(Data items)
┄┄┄┄┄┄┄┄┄┄┄┄┄┄┄┄┄┄┄┄
/-- R187: VX.CMP. -/
def State.vxCmpOp (pre cur : State) (t : TileId) (f : VxV) : State :=
  let mask := pre.pval t f.p.toNat
  let cond := f.vc.toNat % 8; let ty := f.vc.toNat / 8
  let test := fun i =>
    let a := pre.vl t f.va.toNat i; let b := pre.vl t f.vb.toNat i
    match ty with
    | 0 => cmpFp cond (fp a.1) (fp b.1)
    | 1 => cmpInt cond a.1.toInt b.1.toInt
    | _ => cmpInt cond a.1.toNat b.1.toNat
  let nan := (List.range 32).any fun i =>
    let a := pre.vl t f.va.toNat i; let b := pre.vl t f.vb.toNat i
    mask.getLsbD i && decide (ty = 0) && !a.2 && !b.2 && ((fp a.1).isNan || (fp b.1).isNan)
  let v := (List.range 32).foldl (fun a i => if mask.getLsbD i && test i then a + 2 ^ i else a) 0
  (cur.setPval t (f.vd.toNat % 8) (BitVec.ofNat 32 v)).numStat t (nat01 nan)

/-- R187: VX.PLOG. -/
def State.vxPlogOp (pre cur : State) (t : TileId) (f : VxV) : State :=
  let a := pre.pval t (f.va.toNat % 8); let b := pre.pval t (f.vb.toNat % 8)
  let v := match f.vc.toNat with
    | 0 => a &&& b | 1 => a ||| b | 2 => a ^^^ b | 3 => a &&& ~~~b | _ => ~~~a
  cur.setPval t (f.vd.toNat % 8) v

/-! ## Conversion (R188) -/

/-- Width of a conversion code; 0 for a code of no format. -/
def cvtW (c : Nat) : Nat :=
  match c with
  | 0 => 8 | 1 => 8 | 2 => 8 | 8 => 16 | 9 => 16 | 10 => 32 | 11 => 32 | _ => 0
/-- Value of a code's element. -/
def cvtDec (c v : Nat) : Fp :=
  match c with
  | 0 => e4m3.decode v | 1 => e5m2.decode v | 8 => bf16.decode v | 9 => f16.decode v | 10 => f32.decode v
  | _ => let i := sx (cvtW c) v; .fin (decide (i < 0)) i.natAbs 0
/-- Format of a floating-point code. -/
def cvtFmt (c : Nat) : Fmt := match c with | 0 => e4m3 | 1 => e5m2 | 8 => bf16 | 9 => f16 | _ => f32
/-- Registers read and written. -/
def VxCspan (f : VxC) : Nat × Nat :=
  let a := cvtW f.src.toNat; let b := cvtW f.dst.toNat
  (if b < a then a / b else 1, if a < b then b / a else 1)
/-- R188: legality of VX.CVT. -/
def cvtLegal (f : VxC) : Bool :=
  let (ns, nd) := VxCspan f
  let a := f.va.toNat; let d := f.vd.toNat
  decide (cvtW f.src.toNat ≠ 0) && decide (cvtW f.dst.toNat ≠ 0) && decide (f.src ≠ f.dst)
    && (match f.nc.toNat % 4 with | 3 => false | 2 => decide (f.dst.toNat ≤ 1) | _ => true)
    && decide (a % ns = 0) && decide (d % nd = 0)
    && ((decide (a = d) && decide (ns = nd)) || decide (a + ns ≤ d) || decide (d + nd ≤ a))

/-- Convert elements in order, drawing where SR needs a value. Table 3-5 has no FP32 and no INT32 column: FP32 follows its BF16 and FP16 column
(an infinity with sat gives the largest finite number and fp_sat), INT32 its integer column (NaN gives 0) (log 106, DESIGN CHOICE). -/
def cvtAll (dst : Nat) (r : Rnd) (sat : Bool) : List Fp → List Nat → List Res
  | [], _ => []
  | x :: xs, gs =>
    if dst = 2 ∨ dst = 11 then toInt (cvtW dst) 0 r x 0 :: cvtAll dst r sat xs gs
    else
      let d := decide (r = .sr) && (match x with | .fin _ m e => (cvtFmt dst).inexact m e | _ => false)
      (cvtFmt dst).convert r sat x (if d then gs.headD 0 else 0) :: cvtAll dst r sat xs (if d then gs.drop 1 else gs)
┄┄┄┄┄┄┄┄┄┄┄┄┄┄┄┄┄┄┄┄
WORK TO COMPLETE => Set down the entries verbatim, leaving none out.

ANSWER BOX =>
/-- R187: VX.CMP. -/
def State.vxCmpOp (pre cur : State) (t : TileId) (f : VxV) : State :=
  let mask := pre.pval t f.p.toNat
  let cond := f.vc.toNat % 8; let ty := f.vc.toNat / 8
  let test := fun i =>
    let a := pre.vl t f.va.toNat i; let b := pre.vl t f.vb.toNat i
    match ty with
    | 0 => cmpFp cond (fp a.1) (fp b.1)
    | 1 => cmpInt cond a.1.toInt b.1.toInt
    | _ => cmpInt cond a.1.toNat b.1.toNat
  let nan := (List.range 32).any fun i =>
    let a := pre.vl t f.va.toNat i; let b := pre.vl t f.vb.toNat i
    mask.getLsbD i && decide (ty = 0) && !a.2 && !b.2 && ((fp a.1).isNan || (fp b.1).isNan)
  let v := (List.range 32).foldl (fun a i => if mask.getLsbD i && test i then a + 2 ^ i else a) 0
  (cur.setPval t (f.vd.toNat % 8) (BitVec.ofNat 32 v)).numStat t (nat01 nan)

/-- R187: VX.PLOG. -/
def State.vxPlogOp (pre cur : State) (t : TileId) (f : VxV) : State :=
  let a := pre.pval t (f.va.toNat % 8); let b := pre.pval t (f.vb.toNat % 8)
  let v := match f.vc.toNat with
    | 0 => a &&& b | 1 => a ||| b | 2 => a ^^^ b | 3 => a &&& ~~~b | _ => ~~~a
  cur.setPval t (f.vd.toNat % 8) v

/-! ## Conversion (R188) -/

/-- Width of a conversion code; 0 for a code of no format. -/
def cvtW (c : Nat) : Nat :=
  match c with
  | 0 => 8 | 1 => 8 | 2 => 8 | 8 => 16 | 9 => 16 | 10 => 32 | 11 => 32 | _ => 0
/-- Value of a code's element. -/
def cvtDec (c v : Nat) : Fp :=
  match c with
  | 0 => e4m3.decode v | 1 => e5m2.decode v | 8 => bf16.decode v | 9 => f16.decode v | 10 => f32.decode v
  | _ => let i := sx (cvtW c) v; .fin (decide (i < 0)) i.natAbs 0
/-- Format of a floating-point code. -/
def cvtFmt (c : Nat) : Fmt := match c with | 0 => e4m3 | 1 => e5m2 | 8 => bf16 | 9 => f16 | _ => f32
/-- Registers read and written. -/
def VxCspan (f : VxC) : Nat × Nat :=
  let a := cvtW f.src.toNat; let b := cvtW f.dst.toNat
  (if b < a then a / b else 1, if a < b then b / a else 1)
/-- R188: legality of VX.CVT. -/
def cvtLegal (f : VxC) : Bool :=
  let (ns, nd) := VxCspan f
  let a := f.va.toNat; let d := f.vd.toNat
  decide (cvtW f.src.toNat ≠ 0) && decide (cvtW f.dst.toNat ≠ 0) && decide (f.src ≠ f.dst)
    && (match f.nc.toNat % 4 with | 3 => false | 2 => decide (f.dst.toNat ≤ 1) | _ => true)
    && decide (a % ns = 0) && decide (d % nd = 0)
    && ((decide (a = d) && decide (ns = nd)) || decide (a + ns ≤ d) || decide (d + nd ≤ a))

/-- Convert elements in order, drawing where SR needs a value. Table 3-5 has no FP32 and no INT32 column: FP32 follows its BF16 and FP16 column
(an infinity with sat gives the largest finite number and fp_sat), INT32 its integer column (NaN gives 0) (log 106, DESIGN CHOICE). -/
def cvtAll (dst : Nat) (r : Rnd) (sat : Bool) : List Fp → List Nat → List Res
  | [], _ => []
  | x :: xs, gs =>
    if dst = 2 ∨ dst = 11 then toInt (cvtW dst) 0 r x 0 :: cvtAll dst r sat xs gs
    else
      let d := decide (r = .sr) && (match x with | .fin _ m e => (cvtFmt dst).inexact m e | _ => false)
      (cvtFmt dst).convert r sat x (if d then gs.headD 0 else 0) :: cvtAll dst r sat xs (if d then gs.drop 1 else gs)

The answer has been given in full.